**** RECORDS SHOWN ****
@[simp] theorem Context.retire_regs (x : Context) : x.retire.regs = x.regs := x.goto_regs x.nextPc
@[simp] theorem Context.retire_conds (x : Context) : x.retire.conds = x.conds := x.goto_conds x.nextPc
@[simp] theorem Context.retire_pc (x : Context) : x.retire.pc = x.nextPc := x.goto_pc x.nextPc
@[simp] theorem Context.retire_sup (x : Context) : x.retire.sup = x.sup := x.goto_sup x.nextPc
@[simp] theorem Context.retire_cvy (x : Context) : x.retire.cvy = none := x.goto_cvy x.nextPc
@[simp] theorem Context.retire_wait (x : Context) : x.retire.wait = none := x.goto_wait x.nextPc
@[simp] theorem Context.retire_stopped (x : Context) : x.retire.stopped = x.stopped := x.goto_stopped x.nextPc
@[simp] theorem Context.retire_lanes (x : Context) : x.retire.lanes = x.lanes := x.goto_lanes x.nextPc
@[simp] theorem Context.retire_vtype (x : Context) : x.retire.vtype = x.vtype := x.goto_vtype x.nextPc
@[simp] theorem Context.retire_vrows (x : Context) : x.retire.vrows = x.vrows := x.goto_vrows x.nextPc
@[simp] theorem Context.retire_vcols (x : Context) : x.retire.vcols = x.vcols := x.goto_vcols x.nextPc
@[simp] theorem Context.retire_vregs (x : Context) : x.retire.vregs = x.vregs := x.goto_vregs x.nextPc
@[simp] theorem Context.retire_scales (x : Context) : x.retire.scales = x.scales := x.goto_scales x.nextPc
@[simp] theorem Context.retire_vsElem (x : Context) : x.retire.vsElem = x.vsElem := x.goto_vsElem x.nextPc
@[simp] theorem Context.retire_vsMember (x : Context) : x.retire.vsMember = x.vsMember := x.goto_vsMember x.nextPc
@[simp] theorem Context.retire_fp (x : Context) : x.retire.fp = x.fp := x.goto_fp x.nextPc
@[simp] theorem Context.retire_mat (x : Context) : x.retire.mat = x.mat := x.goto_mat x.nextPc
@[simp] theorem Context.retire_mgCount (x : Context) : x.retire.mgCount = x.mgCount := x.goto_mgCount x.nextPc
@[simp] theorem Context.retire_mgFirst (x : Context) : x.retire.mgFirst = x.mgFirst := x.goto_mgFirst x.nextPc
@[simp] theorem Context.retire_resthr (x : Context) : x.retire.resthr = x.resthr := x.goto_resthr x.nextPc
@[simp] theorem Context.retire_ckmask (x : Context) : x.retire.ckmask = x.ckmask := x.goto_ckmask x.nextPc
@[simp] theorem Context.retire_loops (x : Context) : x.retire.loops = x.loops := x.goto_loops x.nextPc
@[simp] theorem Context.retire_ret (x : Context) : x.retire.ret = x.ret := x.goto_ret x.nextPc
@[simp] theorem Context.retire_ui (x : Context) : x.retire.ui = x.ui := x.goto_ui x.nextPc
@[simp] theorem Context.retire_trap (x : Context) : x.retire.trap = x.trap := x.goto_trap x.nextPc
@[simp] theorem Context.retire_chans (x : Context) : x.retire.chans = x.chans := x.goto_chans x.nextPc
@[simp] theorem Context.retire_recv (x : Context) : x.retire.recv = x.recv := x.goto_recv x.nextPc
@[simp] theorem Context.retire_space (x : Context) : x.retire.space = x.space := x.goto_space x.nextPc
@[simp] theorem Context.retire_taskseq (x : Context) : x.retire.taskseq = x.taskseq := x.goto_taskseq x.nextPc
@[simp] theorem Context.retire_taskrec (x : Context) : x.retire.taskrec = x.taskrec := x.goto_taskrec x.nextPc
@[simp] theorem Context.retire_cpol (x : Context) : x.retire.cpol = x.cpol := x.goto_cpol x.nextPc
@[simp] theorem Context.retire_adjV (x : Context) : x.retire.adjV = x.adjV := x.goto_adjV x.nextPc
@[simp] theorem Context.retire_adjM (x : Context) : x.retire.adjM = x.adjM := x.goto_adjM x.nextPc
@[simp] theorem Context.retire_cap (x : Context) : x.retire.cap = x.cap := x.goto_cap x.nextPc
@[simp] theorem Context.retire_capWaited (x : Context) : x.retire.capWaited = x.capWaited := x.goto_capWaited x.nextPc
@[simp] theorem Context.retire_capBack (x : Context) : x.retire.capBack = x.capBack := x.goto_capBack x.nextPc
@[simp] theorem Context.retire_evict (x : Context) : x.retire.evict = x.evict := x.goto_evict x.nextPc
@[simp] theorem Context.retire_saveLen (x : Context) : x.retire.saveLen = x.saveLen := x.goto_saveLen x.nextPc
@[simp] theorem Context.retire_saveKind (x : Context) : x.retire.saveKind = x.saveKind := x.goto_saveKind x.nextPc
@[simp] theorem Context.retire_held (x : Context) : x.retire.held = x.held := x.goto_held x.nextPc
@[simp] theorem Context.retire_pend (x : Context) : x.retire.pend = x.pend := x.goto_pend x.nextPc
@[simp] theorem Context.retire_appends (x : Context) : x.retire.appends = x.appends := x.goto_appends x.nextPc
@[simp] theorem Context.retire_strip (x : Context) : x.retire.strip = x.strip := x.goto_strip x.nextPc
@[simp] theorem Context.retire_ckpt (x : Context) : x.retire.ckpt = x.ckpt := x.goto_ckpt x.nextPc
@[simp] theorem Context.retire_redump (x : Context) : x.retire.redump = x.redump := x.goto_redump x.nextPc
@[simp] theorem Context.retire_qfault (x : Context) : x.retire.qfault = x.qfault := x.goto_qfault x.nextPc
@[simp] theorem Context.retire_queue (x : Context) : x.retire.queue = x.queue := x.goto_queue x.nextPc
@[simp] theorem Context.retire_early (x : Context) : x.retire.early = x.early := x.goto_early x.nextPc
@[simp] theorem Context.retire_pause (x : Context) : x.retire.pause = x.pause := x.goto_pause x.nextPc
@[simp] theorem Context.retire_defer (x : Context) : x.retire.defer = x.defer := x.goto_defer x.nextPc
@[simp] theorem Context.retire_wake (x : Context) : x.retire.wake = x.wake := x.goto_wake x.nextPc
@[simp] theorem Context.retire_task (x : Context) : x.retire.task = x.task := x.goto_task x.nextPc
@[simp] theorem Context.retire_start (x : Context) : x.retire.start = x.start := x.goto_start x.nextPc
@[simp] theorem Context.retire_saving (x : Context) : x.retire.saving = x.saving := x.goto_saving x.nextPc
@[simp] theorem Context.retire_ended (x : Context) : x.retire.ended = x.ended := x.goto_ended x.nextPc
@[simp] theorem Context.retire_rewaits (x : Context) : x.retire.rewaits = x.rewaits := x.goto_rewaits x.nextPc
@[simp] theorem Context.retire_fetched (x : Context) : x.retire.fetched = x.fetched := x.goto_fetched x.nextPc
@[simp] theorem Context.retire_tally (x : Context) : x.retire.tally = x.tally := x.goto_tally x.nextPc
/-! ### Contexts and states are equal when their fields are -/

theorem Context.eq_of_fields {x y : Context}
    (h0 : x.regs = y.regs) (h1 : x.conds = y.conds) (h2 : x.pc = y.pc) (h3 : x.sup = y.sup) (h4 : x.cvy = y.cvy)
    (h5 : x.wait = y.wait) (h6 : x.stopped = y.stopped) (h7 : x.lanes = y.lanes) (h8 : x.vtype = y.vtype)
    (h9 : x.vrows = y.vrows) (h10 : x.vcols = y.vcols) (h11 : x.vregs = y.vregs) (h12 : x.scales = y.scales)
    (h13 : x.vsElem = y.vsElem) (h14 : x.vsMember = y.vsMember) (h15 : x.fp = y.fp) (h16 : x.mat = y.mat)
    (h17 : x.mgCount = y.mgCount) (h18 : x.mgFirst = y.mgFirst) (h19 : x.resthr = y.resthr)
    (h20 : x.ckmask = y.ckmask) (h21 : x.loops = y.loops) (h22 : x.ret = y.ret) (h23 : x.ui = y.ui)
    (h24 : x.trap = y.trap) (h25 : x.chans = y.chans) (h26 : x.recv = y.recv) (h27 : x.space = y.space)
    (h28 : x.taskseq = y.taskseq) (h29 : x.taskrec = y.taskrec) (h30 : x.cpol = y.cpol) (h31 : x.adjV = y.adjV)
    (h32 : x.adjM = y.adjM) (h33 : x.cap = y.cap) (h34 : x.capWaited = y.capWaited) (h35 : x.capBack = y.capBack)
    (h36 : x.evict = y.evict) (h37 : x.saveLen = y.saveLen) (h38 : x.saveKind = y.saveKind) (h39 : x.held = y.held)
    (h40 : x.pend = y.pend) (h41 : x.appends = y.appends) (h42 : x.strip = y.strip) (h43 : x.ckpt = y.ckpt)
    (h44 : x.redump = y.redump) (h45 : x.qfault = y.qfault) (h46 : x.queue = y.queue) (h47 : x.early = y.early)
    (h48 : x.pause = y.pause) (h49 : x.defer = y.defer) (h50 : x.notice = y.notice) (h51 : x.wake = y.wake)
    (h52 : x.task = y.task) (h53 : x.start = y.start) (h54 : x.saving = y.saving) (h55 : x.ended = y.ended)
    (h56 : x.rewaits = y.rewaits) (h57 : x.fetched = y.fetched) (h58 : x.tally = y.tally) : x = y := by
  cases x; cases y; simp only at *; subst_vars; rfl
****
Looking through the records, copy out every line in which the word "adjM" is found.

* **ANSWER TO THIS PROBLEM**:
@[simp] theorem Context.retire_adjM (x : Context) : x.retire.adjM = x.adjM := x.goto_adjM x.nextPc
    (h32 : x.adjM = y.adjM) (h33 : x.cap = y.cap) (h34 : x.capWaited = y.capWaited) (h35 : x.capBack = y.capBack)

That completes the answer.